Well I had this unit as a super-cheap points week, but got a letter from RCI today saying they have dropped affiliation with Nottingham Village/Friar Tuck.  

I haven't had a chance to call the resort or RCI to clarify the info (the letter from RCI is somewhat confusing but nothing new about that lol).  If anybody else has more info, it would be appreciated.


----------



## STEVIE (Jan 11, 2010)

I never stayed in any of their timeshare units, but about four years ago we went there and stayed in the hotel. Our room was so filthy and had a horrible smell. This was the first and only time I have ever refused a room and asked to be moved. The room we were moved to was not much better. The indoor pool area needed alot of work and the fitness room was a shambles. I will say the outdoor pool area was nice but the pool closed at like 5pm, go figure! The lobby area was also nice, as was the bar and restaurant. I think the owner is either really cheap or really has no money to put into the place, because the room we had was completely outdated and really dirty.We would never stay there again, I have to say it was the worst room we have ever had, and being in the summer we paid top dollar. It's really a shame because I think the resort has alot of potential and was probably really nice when it was first built, but the owner has let it go to ruin. I wonder what the timeshare units are like, I wonder if RCI is getting poor comment cards and decided to let it go. I would be very interested in finding out the truth. I have only been timesharing for about five years but have not known of any other timeshares that RCI has dropped, how common is this?  Sue


----------



## tonyg (Jan 11, 2010)

I was there a few years ago and the hotel was crappy, but the timeshare units out back were in pretty good shape.


----------



## Art4th (Jan 11, 2010)

I live about an hour from Friar Tuck. They've been in financial trouble for a while. The resort went up for auction, then the winning bidder backed out. No new buyer at this time although the report is that the resort will remain open for now.


----------



## guildernet (Jan 12, 2010)

*What to do*

I got the same letter in the mail last night. I have complained to the resort for years about the condition of it. I still owe a pretty good size on loan I used to purchase it.

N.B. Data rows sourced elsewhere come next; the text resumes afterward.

/-- With nothing in the way a step runs the next issue. -/
theorem step_of_inbox_cons {s : State} {iss : Issue} {rest : List Issue} (hmark : s.refusalMark = none)
    (hlc : s.lc.stable = true) (h : s.inbox = iss :: rest) : step s = runIssue iss (s.setInbox rest) := by
  simp [step, hmark, hlc, h]

theorem step_of_unstable {s : State} {iss : Issue} {rest : List Issue} (hmark : s.refusalMark = none)
    (hlc : s.lc.stable = false) (h : s.inbox = iss :: rest) : step s = .fault .reentrantRequest := by
  simp [step, hmark, hlc, h]

theorem runIssue_of_decode {s : State} {iss : Issue} {i : Instr} {left : List Byte}
    (h : decode s.cfg.cmds iss = .ok (i, left)) : runIssue iss s = exec i s := by
  simp [runIssue, h]

theorem runIssue_of_error {s : State} {iss : Issue} {e : DecodeError} (h : decode s.cfg.cmds iss = .error e) :
    runIssue iss s = .refused (refusalOf iss.port e) := by
  simp [runIssue, h]

/-- Settles O5: the issue is taken away and the instruction it decodes to is run. -/
theorem stepRunsDecodedInstruction : Obligations.StepRunsDecodedInstruction := by
  intro s iss rest i left hmark hlc hinbox hdecode
  rw [step_of_inbox_cons hmark hlc hinbox, runIssue_of_decode (s := s.setInbox rest) hdecode]
  rfl

/-- Settles O6: the three branches of a step that run nothing. -/
theorem stepWithoutInstruction : Obligations.StepWithoutInstruction := by
  refine ⟨fun s => step_of_inbox_nil, fun s r => step_of_marked, fun s iss rest hmark hinbox hlc => ?_⟩
  have hunstable : s.lc.stable = false := by obtain h | h := hlc <;> rw [h] <;> rfl
  exact step_of_unstable hmark hunstable hinbox

/-! ## A refusal ends the run (60_exceptions.md R284) -/

theorem advance_of_refused {s : State} {r : Refusal} (h : step s = .refused r) : advance s = s.markRefused r := by
  simp [advance, h]

/-- The refusal of a marked state is the one it is marked with. -/
theorem advance_markRefused (s : State) (r : Refusal) : advance (s.markRefused r) = s.markRefused r :=
  advance_of_refused (step_of_marked (State.markRefused_refusalMark s r))

theorem advanceBy_of_fixed {s : State} (h : advance s = s) (n : Nat) : advanceBy n s = s := by
  induction n with
  | zero => rfl
  | succ n ih => rw [advanceBy, h, ih]

/-- Settles O9: the first refusal marks the state, and the marked state is a fixed point of the run. -/
theorem refusalMarksAndEndsRun : Obligations.RefusalMarksAndEndsRun := by
  intro s r h
  rw [advance_of_refused h]
  exact ⟨rfl, advanceBy_of_fixed (advance_markRefused s r)⟩

end Sys2Proof.Machine
end

section
/-! PROOFS. The statements about issues that are read: every request is recovered from its record, an unknown request
and a first byte outside the command map are refused. -/

namespace Sys2Proof

/-! ## Records of requests (30_encoding.md R85) -/

theorem decode_request (T : CmdTable) (bs : List Byte) : decode T ⟨.request, bs⟩ = decodeRequest bs := rfl

/-- A request is an issue of the request port. -/
theorem encode_of_not_encoder (T : CmdTable) {i : Instr} (h : Machine.family i ≠ .encoder) :
    encode T i = ⟨.request, (encode T i).bytes⟩ := by
  cases i with
  | setPixel | getPixel | clearFrameBuffer | drawLine | drawRect | drawCircle | drawBitmap | drawChar | drawString
  | drawStringN | initializeDriver | deinitializeDriver | display | sendCommand => rfl
  | _ => exact absurd rfl h

/-- A record is read back operand by operand, whatever follows it: each reader gives back what its writer put. -/
theorem decodeRequest_encode (T : CmdTable) {i : Instr} (hwf : i.wellFormed = true)
    (hf : Machine.family i ≠ .encoder) (r : List Byte) :
    decodeRequest ((encode T i).bytes ++ r) = .ok (i, r) := by
  cases i with
  | clearFrameBuffer | initializeDriver | deinitializeDriver | display => rfl
  | setPixel | getPixel | drawLine | drawRect | drawCircle | drawChar =>
    simp only [Instr.wellFormed, Bool.and_eq_true] at hwf
    simp [encode, decodeRequest, takeInt_put, takeBool_put, takeByte, hwf, bind, Except.bind, pure, Except.pure]
  | drawBitmap | drawString | drawStringN =>
    simp only [Instr.wellFormed, Bool.and_eq_true] at hwf
    simp [encode, decodeRequest, takeInt_put, takeBool_put, takeByteSeq_put, hwf, bind, Except.bind, pure, Except.pure]
  | sendCommand cmd =>
    have hcmd : takeTerm (putTerm cmd ++ r) = .ok (cmd, r) := takeTerm_put hwf r
    simp [encode, decodeRequest, hcmd, bind, Except.bind, pure, Except.pure]
  | _ => exact absurd rfl hf

/-- Settles O13: a request goes to the request port, and its record with nothing behind it is read back. -/
theorem requestRecordsDecodeBack : Obligations.RequestRecordsDecodeBack := by
  intro T i hwf hf
  rw [encode_of_not_encoder T hf, decode_request]
  simpa using decodeRequest_encode T hwf hf []

/-! ## Issues that spell no instruction (30_encoding.md R79, R87) -/

/-- An identifier outside the table names no request. -/
theorem decodeRequest_unknown {id : Byte} (hid : id.toNat ∉ requestIds) (operands : List Byte) :
    decodeRequest (id :: operands) = .error (.unknownRequest id) := by
  simp only [requestIds, List.mem_cons, List.not_mem_nil, or_false, not_or] at hid
  unfold decodeRequest
  split
  all_goals simp_all

/-- Bytes with another first byte neither begin with a charge-pump sequence nor begin one. -/
theorem not_prefix_of_headD_ne {b : Byte} {p : CpBytes} (h : b ≠ p.bytes.headD 0) (more : List Byte) :
    ¬ p.bytes <+: b :: more ∧ ¬ b :: more <+: p.bytes := by
  cases p <;> simp only [CpBytes.bytes, List.headD_cons] at h <;> simp [CpBytes.bytes, List.cons_prefix_cons, h, h.symm]

/-- A first byte that begins neither charge-pump sequence is no charge-pump command. -/
theorem readChargePump_invalid {T : CmdTable} {b : Byte} (hoff : b ≠ T.chargePumpOff.bytes.headD 0)
    (hon : b ≠ T.chargePumpOn.bytes.headD 0) (more : List Byte) :
    readChargePump T (b :: more) = .error (.invalidCommand b) := by
  simp [readChargePump, not_prefix_of_headD_ne hoff more, not_prefix_of_headD_ne hon more]

/-- The first bytes of the command map under the reference values (30_encoding.md R78), the charge pump's left out. -/
def InCommandMap (b : Byte) : Prop :=
  b.toNat ∈ [0x81, 0xA0, 0xA1, 0xA4, 0xA5, 0xA6, 0xA7, 0xA8, 0xAE, 0xAF, 0xC0, 0xC8, 0xD3, 0xD5, 0xD9, 0xDB, 0xDC,
    0xE0, 0xE3, 0xEE] ∨ b.toNat ≤ 0x17 ∨ (0x20 ≤ b.toNat ∧ b.toNat ≤ 0x21) ∨ (0xB0 ≤ b.toNat ∧ b.toNat ≤ 0xBF)

/-- Outside the map no row's test holds. -/
theorem inNoRow_of_not_inCommandMap {b : Byte} (h : ¬ InCommandMap b) (off on : CpBytes) :
    InNoRow (.withPump off on) b := by
  simp only [InCommandMap, List.mem_cons, List.not_mem_nil, or_false, not_or] at h
  constructor
  · unfold oneByteCommand
    repeat rw [if_neg (by simp [sameHigh, BitVec.toNat_eq]; omega)]
  · unfold twoByteCommand
    repeat rw [if_neg (by simp [BitVec.toNat_eq]; omega)]

theorem decodeCommand_invalid {off on : CpBytes} {b : Byte} (h : ¬ InCommandMap b) (hoff : b ≠ off.bytes.headD 0)
    (hon : b ≠ on.bytes.headD 0) (more : List Byte) :
    decodeCommand (.withPump off on) (b :: more) = .error (.invalidCommand b) :=
  (decodeCommand_of_inNoRow (inNoRow_of_not_inCommandMap h off on) more).trans
    (readChargePump_invalid (T := .withPump off on) hoff hon more)

end Sys2Proof

namespace Sys2Proof.Machine

/-- Settles O7: both issues fail to decode, with the error behind the refusal's name. -/
theorem unknownRequestsRefused : Obligations.UnknownRequestsRefused := by
  intro s rest hmark hlc
  refine ⟨fun id operands hinbox hid => ?_, fun bytes hinbox => ?_⟩
  · have hdecode := decodeRequest_unknown hid operands
    rw [step_of_inbox_cons hmark hlc hinbox,
      runIssue_of_error (iss := ⟨.request, id :: operands⟩) (s := s.setInbox rest) hdecode]
    rfl
  · rw [step_of_inbox_cons hmark hlc hinbox]
    rfl

/-- A reader stops at a first byte that spells no command (30_encoding.md R79). -/
theorem readCommands_invalid {T : CmdTable} {b : Byte} {more : List Byte}
    (h : decodeCommand T (b :: more) = .error (.invalidCommand b)) : readCommands T (b :: more) = ([], .invalid b) := by
  simp [readCommands, readCommandsUpTo, h]
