-- ==== Sys2Proof/Machine/State.lean ====
section
/-! DEFINITION. The machine's state: every piece of state that spec/ names, as plain data (INVENTORY.md lists it with
its rules and reset values). A logical core is numbered (die * 112 + cluster) * 8 + core, a cluster die * 112 + cluster. -/

namespace Sys2Proof.Machine

/-- The states of a task (spec/01 R13). -/
inductive Phase where
  | created | prefetching | ready | running | parked | done | killed | cancelled
  deriving DecidableEq, Repr

/-- The causes a cycle of a thread's own entry is charged to, highest first (spec/12 R318). -/
inductive Cause where
  | therm | empty | tlb | pers | token | port | opnd
  deriving DecidableEq, Repr

/-- The stall counters of a task (spec/12 R318). -/
structure Stalls where
  therm : Word := 0
  empty : Word := 0
  tlb : Word := 0
  pers : Word := 0
  token : Word := 0
  port : Word := 0
  opnd : Word := 0
  deriving DecidableEq, Repr

/-- The registers of a thread: what a task frame, a register window and a pair's checkpoint hold (R276, R51, R401).
TVEC, EPC and ECODE (R385) are held here with no reset value given by the spec (DESIGN CHOICE 0, log 5). -/
structure Regs where
  pc : Addr := 0
  g : FMap Word := []
  wid : Word := 0
  fflags : BitVec 6 := 0
  frm : BitVec 3 := 1
  srseed : BitVec 32 := 0x6A3B91C5
  orhint : BitVec 32 := 0
  esel : BitVec 2 := 0
  fstsCode : BitVec 8 := 0
  fstsOut : BitVec 3 := 0
  atset : Word := 0
  tvec : Word := 0
  epc : Word := 0
  ecode : BitVec 7 := 0
  deriving DecidableEq, Repr

/-- Where a store goes: device memory at a DPA, a scratchpad offset of a core, or a doorbell register (R214, R219, R354). -/
inductive Dest where
  | mem (dpa : Nat)
  | win (core off : Nat)
  | door (dpa : Nat)
  deriving DecidableEq, Repr

/-- A store in a thread's FIFO (spec/09 R214). `rel` is the scope of a release store (R246); `line` says that an UNCACHED
page is written (R183). -/
structure Store where
  dest : Dest
  bytes : List Byte
  rel : Option Nat := none
  uncached : Bool := false
  /-- The core and scratchpad offset of a mapping by whose window name it was made (R180, R258). -/
  via : Option (Nat × Nat) := none
  deriving DecidableEq, Repr

/-- A vector claim: its frame (none while saved), groups, length, registers (key 256 * register + element) and masks
(spec/06 R117-R123). -/
structure Claim where
  frame : Option Nat
  req : Nat
  g : Nat
  vl : Nat := 256
  v : FMap (BitVec 32) := []
  vm : FMap (BitVec 256) := []
  deriving DecidableEq, Repr

/-- A fault that halts a thread: what the fault message carries (spec/02 R50). -/
structure Halt where
  code : BitVec 8
  detail : Word
  len : Nat
  insn : Nat
  /-- The message has been handled and the thread is held for a report (R291, R333). -/
  held : Bool := false
  deriving DecidableEq, Repr

/-- A translation entry: its tag and entry words (spec/14 R369). -/
structure Tlb where
  tag : Word
  word : Word
  deriving DecidableEq, Repr

/-- What a parked or asking instruction does when it completes (spec/11 R299-R306, spec/12 R326, spec/14 R372). -/
inductive Pend where
  | touch (rd : BitVec 7) (trap : Bool)
  | touchp (rd : BitVec 7)
  | wany (rd : BitVec 7) (hs : List Word)
  | barw (rd : BitVec 7) (d : Word)
  | waitt (rd : BitVec 7)
  | page (va : Nat)
  | fstat (rd : BitVec 7)
  | outcome (rd : BitVec 7)
  deriving DecidableEq, Repr

/-- What a touch finds: 0 RESOLVED, 1 POISONED, 2 CANCELLED, 3 STALE, 4 PENDING, with value, code and flags (R284, R285). -/
structure View where
  out : BitVec 3
  value : Word := 0
  code : BitVec 8 := 0
  flags : BitVec 6 := 0
  deriving DecidableEq, Repr

/-- A parked task's waiters: the instruction, its length and word, and the futures it waits on (spec/11 R289). -/
structure Park where
  what : Pend
  hs : List Word
  len : Nat
  insn : Nat
  /-- The port sources whose elements are taken when the instruction completes (R44), and the cycle in which it issued. -/
  pops : List Nat := []
  since : Nat := 0
  deriving DecidableEq, Repr

/-- What a pair's leader forwards to the shadow of an instruction that it has retired (R403): the instruction and the values that it
took from outside, for the shadow to execute; or, of a synchronising one and of one that firmware completed, its registers after it
and the fingerprint. -/
structure Fwd where
  insn : Nat := 0
  len : Nat := 0
  took : List Word := []
  r : Option Regs := none
  crc : Word := 0
  sync : Bool := false
  deriving DecidableEq, Repr

/-- One member's part of a redundant pair (spec/15 R400-R406). -/
structure Pair where
  leader : Bool
  other : Nat
  ckpt : Regs
  held : List Store := []
  retired : Nat := 0
  crc : Word := 0
  /-- What the leader has retired and the shadow has not yet (R403). -/
  fwd : List Fwd := []
  closed : Bool := false
  /-- The open interval begins with what the two have just agreed on: nothing has been retired since (R402). -/
  agreed : Bool := false
  /-- The shadow has met something that its leader did not. -/
  bad : Bool := false
  /-- Elements that the leader took from ports in the open interval: port and ESEL, and value (R404). -/
  popped : List (Nat × Nat × Word) := []
  rollbacks : Nat := 0
  intervals : Nat := 0
  fails : Nat := 0
  deriving DecidableEq, Repr

/-- What a task's end settles: its own future, a range's count, or nothing (R286, R297, R310). -/
inductive Ends where
  | fut (h : Word)
  | range (h : Word)
  | none
  deriving DecidableEq, Repr

/-- The bytes that a plain load may have read early, and whether a store to them has become die-visible since (spec/09 R216). -/
structure Early where
  dpa : Nat
  bytes : List Byte
  hit : Bool := false
  deriving DecidableEq, Repr

/-- What the last beat of a vector instruction gives: the registers whose result is ready that many cycles later, and the
element stores that leave the thread (R126, R127, R134). -/
structure Late where
  keys : List Nat
  lat : Nat
  stores : List Store := []
  deriving DecidableEq, Repr
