-- ==== Sys2Proof/Machine/Atomic.lean ====
section
/-! DEFINITION. Atomics, locks, stash mappings, write-back, discard and unbacked pages (spec/10 R252-R262). -/

namespace Sys2Proof.Machine

/-! ## AMO and AMOF (R252, R253) -/

/-- The new value of an AMO op code 0 to 9 (R37, R252). -/
def amoNew (op : Nat) (old v next : Word) : Word :=
  match op with
  | 0 => old + v
  | 1 => old &&& v
  | 2 => old ||| v
  | 3 => old ^^^ v
  | 4 => if old.slt v then old else v
  | 5 => if old.slt v then v else old
  | 6 => if old.ult v then old else v
  | 7 => if old.ult v then v else old
  | 8 => v
  | _ => if old = v then next else old

/-- The operand fields of an atomic: a compare and swap names two registers (R34, R254). -/
def amoOpds (cas : Bool) (d a : Nat) : List Opd := [if cas then .casPair d else .strict d, .src a]

/-- Order codes 2 and 3 release (R37). -/
def amoReleases (r : Nat) : Bool := r ≥ 2

/-- One step at an agent that holds the line whole (R223, R243, R252): the old value and the state. -/
def amoAt (s : State) (tid agent va dpa op d : Nat) : M (Word × State) :=
  match poisonIn s.poison dpa 8 with
  | some _ => faultAt DATA_POISON va
  | none =>
    match noteAmo s tid dpa with
    | .error e => .error e
    | .ok s =>
      let old := w64 (leVal (memBytes s.mem dpa 8))
      let new := amoNew op old (s.g tid d) (s.g tid (d + 1))
      .ok (old, (commit s agent dpa (toBytes 8 new.toNat)).storedAt va (toBytes 8 new.toNat))

/-- Whether a die's order still holds a store to a line. -/
def lineQueued (s : State) (die l : Nat) : Bool := (s.die die).order.any fun x => lineOf x.dpa == l

/-- An atomic of region 0x3 is made at the peer, whose answer is the old value (R422). -/
def atPeer (s : State) (tid va dpa op : Nat) (v next : Word) : M State :=
  if region dpa ≠ 3 then .ok s
  else if peerDead s (0, tid) 14 dpa 8 then faultAt DEAD va
  else match peerTaken s (0, tid) 14 dpa 8 with
    | some s => .ok s
    | none => .error (.wait .token fun s => peerAsk s (s.task tid).ctx (0, tid) 14 dpa 8 [w64 op, v, next])

/-- The atomic operation on translated memory: near, in the die's second-level cache, or far, at the line's home (R253); after
the die's stores to the line (R217, R223). -/
def amoMem (s : State) (tid va dpa op d : Nat) (far uncached : Bool) : M (Word × State) := do
  let k := (s.task tid).core
  let die := dieOfCore k
  let l := lineOf dpa
  if lineQueued s die l then .error (.wait .token fun s => performDie s die)
  if far || region dpa == 3 then
    needHome s l
    let s := settleOuts s l (homeAgent s l)
    let s ← needFrame s l
    let s ← atPeer s tid va dpa op (s.g tid d) (s.g tid (d + 1))
    let (v, s) ← amoAt s tid (homeAgent s l) va dpa op d
    .ok (v, restHome (noteVisible s die dpa 8) l)
  else
    needWrite s l k
    let (v, s) ← amoAt s tid die va dpa op d
    let s := takeBack (noteVisible s die dpa 8) die l none
    .ok (v, if uncached then returnHome s l die else s)

/-- AMO and AMOF: the FIFO empty first (R223), the release conditions under .rel and .ar (R220). -/
def amoOp (d a op ord scope : Nat) (far : Bool) : State → Res :=
  issue 4 .sync (amoOpds (op == 9) d a) fun tid s => do
    let (p, s) ← readReg (dropEarly s tid) tid a
    let va := vaOf p
    if ptrBad p || isWin va then faultAt BAD_POINTER va
    if va % 8 ≠ 0 then faultAt MISALIGN va
    let (pl, s) ← placeOf s tid va 8 .rw (door := true)
    match pl with
    | .mem dpa e =>
      if region dpa = 4 then
        match far && op == 0 && scope == 5, doorPlace dpa with
        | true, some (q, 8) =>
          needFifo s tid
          if amoReleases ord then needRel s tid scope
          let (v, s) := reserveSlots s q (s.g tid d)
          writeReg s tid d v
        | _, _ => faultAt BAD_POINTER va
      else
        needFifo s tid
        if amoReleases ord then needRel s tid scope
        let (v, s) ← amoMem s tid va dpa op d far (isUncached e dpa)
        writeReg s tid d v
    | _ => faultAt PAGE_ABSENT va

def execAmo (d a : BitVec 7) (o : BitVec 4) (r : BitVec 2) (c : BitVec 3) (s : State) : Res :=
  amoOp d.toNat a.toNat o.toNat r.toNat c.toNat false s
def execAmof (d a : BitVec 7) (o : BitVec 4) (r : BitVec 2) (c : BitVec 3) (s : State) : Res :=
  amoOp d.toNat a.toNat o.toNat r.toNat c.toNat true s

/-! ## Operations at a port: SPAMO, LDLK, STUL (R254-R256) -/

/-- SPAMO's op codes as AMO's (R37): min and max signed, swap, cas. -/
def spOp (o : Nat) : Nat :=
  match o with
  | 0 => 0 | 1 => 1 | 2 => 2 | 3 => 3 | 4 => 4 | 5 => 5 | 6 => 8 | _ => 9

Does anyone know if there is any re-course you can take. I'm sure I can't just stop paying the loan back.


----------



## TriciaP (Jan 12, 2010)

*Any Recourse for Nottingham Village Time Share Owners*

I purchased my weeks time share from Friar Tuck's Nottingham Village 8 years ago. Changed it to a points membership when that option became available.  The loan is paid and supposedly I have a "deeded" property.  I received the letter from RCI that leads me to believe that my Nottingham Village Timeshare is valueless.

If anyone knows of any owners of timeshare at that location, please have them contact me.

It is a real shame because I used my timeshare for travel everywhere.  I will miss it


----------



## guildernet (Jan 12, 2010)

*Friar Tuck Nightmare*

I have not been able to get Friar Tuck to answer the phone. RCI basically says "Sucks to be you" so i'm stuck paying $$$ to a morgage company for a deed that is worthless and I can not use.

From what I have put together, they filed for bankrupcy protection so it's not like you can even sue them to get your loan paid off. I have paid thousands of dollars and it's all down the drain now. Very sad.


----------



## donnaval (Jan 12, 2010)

Same here--unable to reach anyone at Nottingham Village; RCI can't really explain their letter.  I have never even seen the resort and had no idea it was in such bad condition.  My unit had been converted to RCI points by the previous owner, and the letter is confusing on how RCI will treat the points that were committed to the program, and nobody seems to be able to tell me if 2011 points that were committed to the program will still be mine to use (They are still showing in my account) or whether they will be yanked.  Fortunately, I had already made an exchange using 2010 points and I am able to keep that.  

My unit was an Ebay purchase so I'm fortunate that I'm not out much money if it just disappears.  I feel so bad for you if you are still on the hook paying big $$ for this.

I am confused though about how the "owner" has gone bankrupt--isn't the resort owned by the timeshare owners?????


----------



## regatta333 (Jan 12, 2010)

RCI tried to get me to take a ski week here this March on an ongoing search request I had for Kaatskill Mountain Lodge, even though this resort was not listed in my ongoing search.  I said no thanks.


----------



## Corky (Jan 13, 2010)

I spoke with Donna at the timeshare office at Nottingham Village this afternoon.  She told me that RCI dropped them because Friar Tuck, the main hotel, is for sale, and cannot pay the bills.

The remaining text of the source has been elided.